The number of lines below containing the word "match" is all that should be returned.
THE DATA section start
/-- A lock-step pair notes a word's full/empty bit before its first change since the checkpoint, as a rollback leaves no trace
(R213). -/
def noteBit (s : State) (a : Nat) : State :=
  if (twinOf s a).isNone then s else
  let note (l : Lock) : Lock :=
    if l.bits.any fun p => p.1 == wordOf a then l else { l with bits := l.bits ++ [(wordOf a, isEmpty s a)] }
  updCore s (slotOf a) fun c => { c with lock := c.lock.map note }

/-- A word's full/empty bit as a copy chunk's landing leaves it: no rollback changes it (R213: the copy engine is not logged). -/
def forgetBit (s : State) (a : Nat) : State :=
  if (twinOf s a).isNone then s else
  updCore s (slotOf a) fun c => { c with lock := c.lock.map fun l => { l with bits := l.bits.filter fun p => p.1 != wordOf a } }

/-- A word's bit set full by a strand, a matrix unit or a fill. -/
def makeFull (s : State) (a : Nat) : State := onTwins (noteBit s a) a setFull

/-- A word's bit set empty by a strand or a fill. -/
def makeEmpty (s : State) (a : Nat) : State := onTwins (noteBit s a) a setEmpty

/-- Every populated word that n bytes touch, changed by a function. -/
def overWords (s : State) (a n : Nat) (f : State → Nat → State) : State :=
  (wordsOf a n).foldl (fun s w => if holeAt s w then s else f s w) s

/-- Every populated word that n bytes touch set full (R170). -/
def fillWords (s : State) (a n : Nat) : State := overWords s a n makeFull

/-- A landing by a matrix unit: the bytes, and each word full (R170), logged by a lock-step pair (R213). -/
def landLogged (s : State) (a : Nat) (l : List Byte) : State := fillWords (writeBytes s a l) a l.length

/-- A landing by the copy engine, the host or a group's traffic: the bytes, and each word full (R170). -/
def landBytes (s : State) (a : Nat) (l : List Byte) : State :=
  overWords (writeEngine s a l) a l.length fun s w => onTwins (forgetBit s w) w setFull

/-- Bytes that hardware puts into an area of a slot whose layout is not architectural: free values of one write (R212, R327). -/
def scribble (s : State) (a n stamp : Nat) : State :=
  { s with mem := s.mem.fill a n fun b => Config.freeByte stamp (offOf b), poison := s.poison.filter fun w => !covers a n w }

/-! ### Cores, strands, tasks -/

/-- A strand's record replaced by a function of it. -/
def updStrand (s : State) (g sid : Nat) (f : Strand → Strand) : State :=
  updCore s g fun c => match kget? c.strands sid with
    | none => c
    | some t => { c with strands := kset c.strands sid (f t) }

/-- The strand of a core and a slot. -/
def strandAt? (s : State) (g sid : Nat) : Option Strand := kget? (coreAt s g).strands sid

/-- The issuing agent with its core and its registers. -/
structure Iss where
  g : Nat
  sid : Nat
  c : Core
  t : Strand
  deriving DecidableEq, Repr

/-- The agent that `cur` names, if it is resident, not stopped and, for an escapement processor, not halted. -/
def issuer? (s : State) : Option Iss :=
  let c := coreAt s s.cur.gcn
  match kget? c.strands s.cur.slot with
  | none => none
  | some t =>
    if t.stopped || (s.cur.slot == 64 && c.epHalted) then none
    else some { g := s.cur.gcn, sid := s.cur.slot, c := c, t := t }

/-- Whether the issuer is the escapement processor (R279). -/
def Iss.isEp (x : Iss) : Bool := x.sid == 64

/-- A meaning of a word: what it does for the issuer; without one, a refusal. -/
def onIssuer (s : State) (k : Iss → State) : Host.Outcome State Fault Refusal :=
  match issuer? s with
  | none => .refused .noIssuer
  | some x => .next (k x)

/-- A step without a word: its next state where it can happen, else a refusal by its name. -/
def device (row : String) (r : Option State) : Host.Outcome State Fault Refusal :=
  match r with
  | none => .refused (.notEnabled row)
  | some s => .next s

/-- A task's record replaced by a function of it. -/
def updTask (s : State) (k : Nat) (f : Task → Task) : State :=
  match kget? s.tasks k with
  | none => s
  | some t => { s with tasks := kset s.tasks k (f t) }

/-- The task placed on a core. -/
def taskOn (s : State) (g : Nat) : Option Task := (coreAt s g).task.bind (kget? s.tasks)

/-- A field of a task's record (R336). -/
def Task.f (t : Task) (lo len : Nat) : Nat := bits t.record lo len
/-- The debug flag of a task (R336). -/
def Task.debug (t : Task) : Bool := t.f 1702 1 == 1
/-- The lock-step flag. -/
def Task.lockStep (t : Task) : Bool := t.f 1701 1 == 1
/-- The strand cap. -/
def Task.cap (t : Task) : Nat := t.f 1692 7
/-- The cascade checkpoint period; 0 for no cascade. -/
def Task.period (t : Task) : Nat := t.f 1712 16
/-- The number of region records. -/
def Task.nrec (t : Task) : Nat := t.f 1708 4
/-- Region record i as a number of 128 bits (R23). -/
def Task.recBits (t : Task) (i : Nat) : BitVec 128 := BitVec.ofNat 128 (t.f (128 * i) 128)
/-- Whether a task is a handler. -/
def Task.isHandler (t : Task) : Bool := match t.kind with
  | .handler _ => true
  | _ => false
/-- The region records of a task's declared sets with the windows they load: its own, or those that a handler was given (R25, R127). A record
that is not there has access 00. -/
def Task.declRecs (t : Task) : List (Nat × BitVec 128) :=
  if t.isHandler then (List.range 8).filterMap fun i => if bits (t.recBits i) 20 2 = 0 then none else some (i + 1, t.recBits i)
  else (List.range t.nrec).map fun i => (i, t.recBits i)
/-- Whether a task has ended: committed, faulted or aborted (R338). -/
def Task.ended (t : Task) : Bool := t.state == 4 || t.state == 5 || t.state == 6

/-- Whether a fault is of a class that a cascade confines to its stage (R331). -/
def confinable (f : FaultInfo) : Bool := f.cls == 0 || f.cls == 1 || f.cls == 3 || f.cls == 4 || f.cls == 8

/-- Whether the faults of a task are one that its cascade confines to the stage that raised it (R331); a fault before the fan-out has ended
is not (R353). -/
def Task.confines (t : Task) : Bool :=
  t.period != 0 && t.state == 2 && t.faults.length == 1 && t.faults.all confinable && t.spawnsLeft.isEmpty

/-- Whether the faults of a task stop all of it (R122, R331, R408). -/
def Task.stops (t : Task) : Bool := !t.faults.isEmpty && !t.confines

/-- Whether a quiescence holds the engines and the escapement processor of a task at a core: not while a fault there, or of the whole task, is
still to stop it, as the earlier vector words of the faulting strand complete first (R225, R450). -/
def Task.quiescesAt (t : Task) (g : Nat) : Bool :=
  t.quiesce != .no && (t.held || !(t.stops || t.faults.any fun f => f.gcn == g && t.confined != some g))

/-- Whether a task runs on undisturbed at a core: no quiescence, no stop and no fault that stops it there (R122, R331, R450). -/
def Task.goesOn (t : Task) (g : Nat) : Bool := t.quiesce == .no && !t.stopped && !t.stops && t.faults.all fun f => f.gcn != g

/-- Whether the task on a core is a debug launch (R85). -/
def debugOn (s : State) (g : Nat) : Bool := ((taskOn s g).map Task.debug).getD false

/-- Whether the task on a core stands quiesced in place: its engines start nothing (R450, R457, R506). -/
def coreHeld (s : State) (g : Nat) : Bool := ((taskOn s g).map fun t => t.held).getD false

/-- Whether the issue of the task on a core has stopped for a quiescence, or stands quiesced: no engine starts a command (R450). -/
def quiescing (s : State) (g : Nat) : Bool := ((taskOn s g).map fun t => t.quiescesAt g).getD false

/-- Whether a core has started engine work that runs to completion; a `vswap` that only waits for its partner's vector has none (R450, R452). -/
def startedWork (c : Core) : Bool := c.mrun.isSome || (match c.vrun with
  | none => false
  | some r => !r.partner)

/-- Whether copy channels and the stream distributor may go on at a core: no quiescence, or some core of its gang still has started
engine work (R450 steps 3 and 4). -/
def channelsRun (s : State) (g : Nat) : Bool :=
  !quiescing s g || s.cores.any fun p => p.2.task == (coreAt s g).task && startedWork p.2

/-- The image whose body holds an address (R425). -/
def imageOf (s : State) (a : Nat) : Option (Nat × Image) :=
  s.images.find? fun p => decide (p.2.base ≤ a) && decide (a < p.2.base + bits p.2.header 192 32)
THE DATA section end
* ANSWER *
7